Recorded data:
● ● ● ● ● ● ●
-- ==== Sys2Proof/Machine/Expr.lean ====
section
/-! DEFINITION. The hash function H (R369) and the expression programs of plan images (R166, R167): their operations,
their static types and scales (R695), and their evaluation. -/

namespace Sys2Proof.Machine

/-! H (R369). -/

/-- A rotate left of 64 bits. -/
def rotl64 (x n : Nat) : Nat := (x * 2 ^ n % 2 ^ 64) ||| (x / 2 ^ (64 - n))

/-- step(h, x). -/
def hStep (h x : Nat) : Nat := rotl64 ((h ^^^ x) * 0xB3F10D5AC7E2946B % 2 ^ 64) 29 * 0x8E2C5193F7A03D6D % 2 ^ 64

/-- fin(h). -/
def hFin (h : Nat) : Nat :=
  let h := h ^^^ h / 2 ^ 31
  let h := h * 0xD1B54A329C6E07F5 % 2 ^ 64
  h ^^^ h / 2 ^ 33

/-- H of a byte string. -/
def hashBytes (s : Bytes) : Nat :=
  let n := ceilDiv s.length 8
  hFin ((List.range n).foldl (fun h i => hStep h (fieldAt (8 * i) 8 s)) (0x6A1D4C8F2B97E535 ^^^ s.length))

/-- HASH64 of a value of a type (R370). -/
def hashVal (ty : Nat) (v : Val) : Nat :=
  match v with
  | .null => hashBytes (List.replicate 8 0xFF)
  | .num x => hashBytes (toLE (tyWidth ty) x)
  | .str b => hashBytes b

/-! Types of slots and expressions. -/

/-- The static type of a slot, temporary or constant: type code, DEC64 scale, MAX_LEN of STR and BYTES. -/
structure STy where
  ty : Nat
  scale : Nat
  maxLen : Nat
deriving DecidableEq, Repr

/-- A constant of an image with its value for a run (R168, R169). -/
structure XConst where
  sty : STy
  isNull : Bool
  isSet : Bool
  isParam : Bool
  vals : List Val
deriving DecidableEq, Repr

/-- An expression instruction (R166). -/
structure XIns where
  op : Nat
  ty : Nat
  dst : Nat
  a : Nat
  b : Nat
  c : Nat
  k : Nat
deriving DecidableEq, Repr

/-- An expression program. -/
structure XProg where
  rtype : Nat
  temps : Nat
  ins : List XIns
deriving DecidableEq, Repr

/-- A type that the image does not fix: the slot of a kernel, or of a table whose schema does not answer (R162, R176). -/
def STy.unfixed : STy := ⟨0xFF, 0xFF, 0⟩

/-- Equal scales, as far as both are fixed. -/
def STy.sameScale (a b : STy) : Bool := a.scale == 0xFF || b.scale == 0xFF || a.scale == b.scale

/-- The scale of two operands of equal scale. -/
def STy.oneScale (a b : STy) : Nat := if a.scale == 0xFF then b.scale else a.scale

/-- The static type of an operand: a slot, a temporary, or constant k. -/
def xOperandTy (slots temps : NMap STy) (consts : List XConst) (k o : Nat) : Option STy :=
  if o < 0x40 then nget slots o
  else if o < 0x60 then nget temps o
  else if o == 0xFE then ((consts[k]?).filter fun c => !c.isSet).map (·.sty)
  else none

/-- An instruction reads the constant K through an operand. -/
def XIns.readsK (i : XIns) : Bool := i.a == 0xFE || i.b == 0xFE || i.c == 0xFE

/-- Operands an operation uses: A, B, C. -/
def xUses (op : Nat) : Bool × Bool × Bool :=
  if op == 6 || op == 7 || op == 0x1A || op == 0x20 || op == 0x21 || op == 0x25 || op == 0x28 || op == 0x30 || op == 0x31
    || op == 0x38 || op == 0x39 then (true, false, false)
  else if op == 0x23 || op == 0x24 then (true, true, true)
  else (true, true, false)

/-- Numeric types: integers, TS64, DEC64, floating point. -/
def tyNumeric (ty : Nat) : Bool := 2 ≤ ty && ty ≤ 13

/-- The static result type of an instruction, none where it breaks R166, R167 or R695. -/
def xInsTy (slots temps : NMap STy) (consts : List XConst) (i : XIns) : Option STy :=
  let (ua, ub, uc) := xUses i.op
  let absent := (ua || i.a == 0xFF) && (ub || i.b == 0xFF) && (uc || i.c == 0xFF)
  let kUsed := i.readsK || i.op == 0x25 || i.op == 0x30 || (i.op == 0x28 && i.ty == 13)
  if !absent || (!kUsed && i.k != 0) || !tyKnown i.ty then none else
  let get := fun o => xOperandTy slots temps consts i.k o
  let bool : STy := ⟨1, 0, 0⟩
  match get i.a with
  | none => none
  | some a =>
    let bty := if ub then get i.b else some a
    let cty := if uc then get i.c else some a
    match bty, cty with
    | some b, some c =>
      let is := fun (x : STy) => x.ty == i.ty || x.ty == 0xFF
      let sc := fun (s : Nat) => if i.ty == 13 then s else 0
      let res := fun (s : Nat) => some (⟨i.ty, sc s, 0⟩ : STy)
      let open' := i.ty == 13 && (a.scale == 0xFF || b.scale == 0xFF)
      match i.op with
      | 0x01 | 0x02 | 0x05 => if tyNumeric i.ty && is a && is b && a.sameScale b then res (a.oneScale b) else none
      | 0x03 => if tyNumeric i.ty && is a && is b && (open' || sc (a.scale + b.scale) ≤ 18) then res (if open' then 0xFF else a.scale + b.scale) else none
      | 0x04 => if tyNumeric i.ty && is a && is b then res a.scale else none
      | 0x06 | 0x07 => if tyNumeric i.ty && is a then res a.scale else none
      | 0x10 | 0x11 | 0x12 | 0x13 | 0x14 | 0x15 => if is a && is b && a.sameScale b then some bool else none
      | 0x18 | 0x19 => if i.ty == 1 && is a && is b then some bool else none
      | 0x1A => if i.ty == 1 && is a then some bool else none
      | 0x20 | 0x21 => if is a then some bool else none
      | 0x22 => if is a && is b && a.sameScale b then some ⟨i.ty, sc (a.oneScale b), max a.maxLen b.maxLen⟩ else none
      | 0x23 =>
        if (a.ty == 1 || a.ty == 0xFF) && is b && is c && b.sameScale c then some ⟨i.ty, sc (b.oneScale c), max b.maxLen c.maxLen⟩ else none
      | 0x24 => if is a && is b && is c && a.sameScale b && a.sameScale c && b.sameScale c then some bool else none
      | 0x25 =>
        match consts[i.k]? with
        | some k => if is a && k.isSet && k.sty.ty == i.ty && k.sty.sameScale a then some bool else none
        | none => none
      | 0x28 =>
        if (a.ty != 0xFF && tyVar a.ty != tyVar i.ty) || (i.ty == 13 && 18 < i.k) then none
        else some ⟨i.ty, if i.ty == 13 then i.k else 0, if tyVar i.ty then a.maxLen else 0⟩
      | 0x30 =>
        match consts[i.k]? with
        | some k => if is a && tyVar i.ty && k.sty.ty == i.ty && !k.isSet then some bool else none
        | none => none
      | 0x31 => if is a && tyVar i.ty then some ⟨8, 0, 0⟩ else none
      | 0x38 => if is a then some ⟨9, 0, 0⟩ else none
      | 0x39 => if is a && i.ty == 12 then some ⟨8, 0, 0⟩ else none
      | _ => none
    | _, _ => none

/-- The static type of a program's result, none where a program is malformed; temporaries typed as written. -/
def xProgTy (slots : NMap STy) (consts : List XConst) (p : XProg) : Option STy :=
  let r := p.ins.foldl (fun (acc : Option (NMap STy × STy)) i =>
    match acc with
    | none => none
    | some (temps, _) =>
      if i.dst < 0x40 || 0x40 + p.temps ≤ i.dst then none
      else (xInsTy slots temps consts i).map fun t => (nput temps i.dst t, t)) (some ([], ⟨0, 0, 0⟩))
  match r with
  | some (_, t) => if p.ins.isEmpty || t.ty != p.rtype then none else some t
  | none => none

/-! Operations on values. -/

/-- The exact integer of a fixed-width integer, BOOL, TS64 or DEC64 value. -/
def xInt (ty x : Nat) : Int := if tySigned ty then signedOf (tyBits ty) x else (x : Int)

/-- An integer as a value of an integer-like type; none outside its range. -/
def xFit (ty : Nat) (v : Int) : Option Nat :=
  let w := tyBits ty
  let ok :=
    if ty == 1 then 0 ≤ v && v ≤ 1
    else if tySigned ty then -(2 ^ (w - 1) : Int) ≤ v && v < 2 ^ (w - 1)
    else 0 ≤ v && v < 2 ^ w
  if ok then some (unsignedOf w v) else none

/-- The format of a floating-point type. -/
def fmtOf (ty : Nat) : FFmt := if ty == 10 then f32 else f64

/-- The truncated remainder, exact, with the sign of the dividend (R167). -/
def FFmt.rem (f : FFmt) (a b : Nat) : Nat :=
  match f.unpack a, f.unpack b with
  | .nan _, _ => f.qnan
  | _, .nan _ => f.qnan
  | .inf _, _ => f.qnan
  | .fin .., .inf _ => a % 2 ^ f.width
  | .fin na ma ea, .fin _ mb eb =>
    if mb == 0 then f.qnan else
    let e := min ea eb
    let r := (ma * 2 ^ (ea - e).toNat) % (mb * 2 ^ (eb - e).toNat)
    (f.round na r e false).bits

/-- Arithmetic on two values present (R167); none is a counted NULL. `sb` is scale(B) for a DEC64 DIV. -/
def xArith (op ty sb a b : Nat) : Option Nat :=
  if tyFloat ty then
    let f := fmtOf ty
    match op with
    | 1 => some (f.add a b).bits
    | 2 => some (f.sub a b).bits
    | 3 => some (f.mul a b).bits
    | 4 => some (f.div a b).bits
    | 5 => some (f.rem a b)
    | 6 => some (f.canon (a ^^^ f.signBit))
    | _ => some (f.canon (a % f.signBit))
  else
    let x := xInt ty a
    let y := xInt ty b
    match op with
    | 1 => xFit ty (x + y)
    | 2 => xFit ty (x - y)
    | 3 => xFit ty (x * y)
    | 4 =>
      if y == 0 then none
      else if ty == 13 then
        match xFit ty (x * 10 ^ sb) with
        | some _ => xFit ty (Int.tdiv (x * 10 ^ sb) y)
        | none => none
      else xFit ty (Int.tdiv x y)
    | 5 => if y == 0 then none else xFit ty (Int.tmod x y)
    | 6 => xFit ty (-x)
    | _ => xFit ty (x.natAbs : Int)

/-- v × 10^(to − from), truncated toward zero. -/
def rescale (v : Int) (from' to' : Nat) : Int :=
  if from' ≤ to' then v * 10 ^ (to' - from') else Int.tdiv v (10 ^ (from' - to'))

/-- v × 10^−scale rounded once to a format. -/
def FFmt.ofDec (f : FFmt) (v : Int) (scale : Nat) : Nat :=
  let d := 10 ^ scale
  let k := 2 * f.p + 64
  let n := v.natAbs * 2 ^ k
  (f.round (v < 0) (n / d) (-(k : Int)) (n % d != 0)).bits

/-- CAST of a present value (R167); none is a counted NULL. -/
def xCast (src : STy) (ty scale : Nat) (v : Val) : Option Val :=
  match v with
  | .null => some .null
  | .str b => some (.str b)
  | .num x =>
    if tyFloat src.ty then
      let f := fmtOf src.ty
      if tyFloat ty then some (.num (f.cvt (fmtOf ty) x).bits) else
      match f.unpack x with
      | .fin n m e =>
        let mag := m * 10 ^ scale
        let t := if 0 ≤ e then mag * 2 ^ e.toNat else mag / 2 ^ (-e).toNat
        (xFit ty (if n then -(t : Int) else t)).map Val.num
      | _ => none
    else
      let i := xInt src.ty x
      if tyFloat ty then some (.num ((fmtOf ty).ofDec i src.scale))
      else (xFit ty (rescale i src.scale scale)).map Val.num

/-- A truth value as a BOOL value. -/
def xBool (b : Bool) : Val := .num (if b then 1 else 0)

/-- The comparisons 0x10 to 0x15 on present values (R167). -/
def xCompare (op ty : Nat) (a b : Val) : Bool :=
  let lt := valLt ty a b
  let gt := valLt ty b a
  match op with
  | 0x10 => !lt && !gt
  | 0x11 => lt || gt
  | 0x12 => lt
  | 0x13 => !gt
  | 0x14 => gt
  | _ => !lt

/-- A byte string begins with another. -/
def beginsWith (a p : Bytes) : Bool := a.take p.length == p

/-- RAFT32 of a TS64 by the formula of R47. -/
def raftOf (ts period phase : Nat) : Nat := (((ts : Int) - phase) / (period : Int) % 2 ^ 32).toNat

/-- One operation: its value, and whether it gave a counted NULL. -/
def xOp (i : XIns) (sa : STy) (sb : Nat) (consts : List XConst) (period phase : Nat) (a b c : Val) : Val × Bool :=
  let strict2 := a == .null || b == .null
  let counted := fun (r : Option Val) => match r with
    | some v => (v, false)
    | none => (Val.null, true)
  match i.op with
  | 0x01 | 0x02 | 0x03 | 0x04 | 0x05 =>
    if strict2 then (.null, false) else counted ((xArith i.op i.ty sb a.bitsD b.bitsD).map Val.num)
  | 0x06 | 0x07 => if a == .null then (.null, false) else counted ((xArith i.op i.ty 0 a.bitsD 0).map Val.num)
  | 0x10 | 0x11 | 0x12 | 0x13 | 0x14 | 0x15 => (if strict2 then .null else xBool (xCompare i.op i.ty a b), false)
  | 0x18 => (if a == xBool false || b == xBool false then xBool false else if strict2 then .null else xBool true, false)
  | 0x19 => (if a == xBool true || b == xBool true then xBool true else if strict2 then .null else xBool false, false)
  | 0x1A => (if a == .null then .null else xBool (a != xBool true), false)
  | 0x20 => (xBool (a == .null), false)
  | 0x21 => (xBool (a != .null), false)
  | 0x22 => (if a == .null then b else a, false)
  | 0x23 => (if a == xBool true then b else c, false)
  | 0x24 => (if a == .null || b == .null || c == .null then .null else xBool (!valLt i.ty a b && !valLt i.ty c a), false)
  | 0x25 =>
    (if a == .null then .null else xBool (((consts[i.k]?).map fun k => k.vals.any fun m => !valLt i.ty a m && !valLt i.ty m a).getD
      false), false)
  | 0x28 => if a == .null then (.null, false) else counted (xCast sa i.ty (if i.ty == 13 then i.k else 0) a)
  | 0x30 =>
    match (consts[i.k]?).bind (·.vals.head?) with
    | some p => (if a == .null || p == .null then .null else xBool (beginsWith a.bytesD p.bytesD), false)
    | none => (.null, false)
  | 0x31 => (if a == .null then .null else .num a.bytesD.length, false)
  | 0x38 => (.num (hashVal i.ty a), false)
  | _ => (if a == .null then .null else .num (raftOf a.bitsD period phase), false)

/-- A program evaluated on a row: the result, and how many values it made NULL by count. -/
def xEval (slots : NMap STy) (consts : List XConst) (period phase : Nat) (p : XProg) (row : SlotRow) : Val × Nat :=
  let r := p.ins.foldl (fun (acc : NMap Val × NMap STy × Val × Nat) i =>
    let (temps, tys, _, n) := acc
    let get := fun (o : Nat) =>
      if o < 0x40 then (nget row o).getD .null
      else if o < 0x60 then (nget temps o).getD .null
      else if o == 0xFE then (((consts[i.k]?).bind (·.vals.head?)).getD .null)
      else .null
    let ty := fun (o : Nat) => (xOperandTy slots tys consts i.k o).getD ⟨0, 0, 0⟩
    let (v, bad) := xOp i (ty i.a) (ty i.b).scale consts period phase (get i.a) (get i.b) (get i.c)
    let v := canonVal ((xInsTy slots tys consts i).getD ⟨0, 0, 0⟩).ty v
    (nput temps i.dst v, nput tys i.dst ((xInsTy slots tys consts i).getD ⟨0, 0, 0⟩), v, if bad then n + 1 else n))
    ([], [], Val.null, 0)
  (r.2.2.1, r.2.2.2)

end Sys2Proof.Machine
end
● ● ● ● ● ● ●
*Exercise:*
Write out the records exactly, starting at the first line and stopping after the line that contains "def STy.sameScale (a".

*Response to this task:*
-- ==== Sys2Proof/Machine/Expr.lean ====
section
/-! DEFINITION. The hash function H (R369) and the expression programs of plan images (R166, R167): their operations,
their static types and scales (R695), and their evaluation. -/

namespace Sys2Proof.Machine

/-! H (R369). -/

/-- A rotate left of 64 bits. -/
def rotl64 (x n : Nat) : Nat := (x * 2 ^ n % 2 ^ 64) ||| (x / 2 ^ (64 - n))

/-- step(h, x). -/
def hStep (h x : Nat) : Nat := rotl64 ((h ^^^ x) * 0xB3F10D5AC7E2946B % 2 ^ 64) 29 * 0x8E2C5193F7A03D6D % 2 ^ 64

/-- fin(h). -/
def hFin (h : Nat) : Nat :=
  let h := h ^^^ h / 2 ^ 31
  let h := h * 0xD1B54A329C6E07F5 % 2 ^ 64
  h ^^^ h / 2 ^ 33

/-- H of a byte string. -/
def hashBytes (s : Bytes) : Nat :=
  let n := ceilDiv s.length 8
  hFin ((List.range n).foldl (fun h i => hStep h (fieldAt (8 * i) 8 s)) (0x6A1D4C8F2B97E535 ^^^ s.length))

/-- HASH64 of a value of a type (R370). -/
def hashVal (ty : Nat) (v : Val) : Nat :=
  match v with
  | .null => hashBytes (List.replicate 8 0xFF)
  | .num x => hashBytes (toLE (tyWidth ty) x)
  | .str b => hashBytes b

/-! Types of slots and expressions. -/

/-- The static type of a slot, temporary or constant: type code, DEC64 scale, MAX_LEN of STR and BYTES. -/
structure STy where
  ty : Nat
  scale : Nat
  maxLen : Nat
deriving DecidableEq, Repr

/-- A constant of an image with its value for a run (R168, R169). -/
structure XConst where
  sty : STy
  isNull : Bool
  isSet : Bool
  isParam : Bool
  vals : List Val
deriving DecidableEq, Repr

/-- An expression instruction (R166). -/
structure XIns where
  op : Nat
  ty : Nat
  dst : Nat
  a : Nat
  b : Nat
  c : Nat
  k : Nat
deriving DecidableEq, Repr

/-- An expression program. -/
structure XProg where
  rtype : Nat
  temps : Nat
  ins : List XIns
deriving DecidableEq, Repr

/-- A type that the image does not fix: the slot of a kernel, or of a table whose schema does not answer (R162, R176). -/
def STy.unfixed : STy := ⟨0xFF, 0xFF, 0⟩

/-- Equal scales, as far as both are fixed. -/
def STy.sameScale (a b : STy) : Bool := a.scale == 0xFF || b.scale == 0xFF || a.scale == b.scale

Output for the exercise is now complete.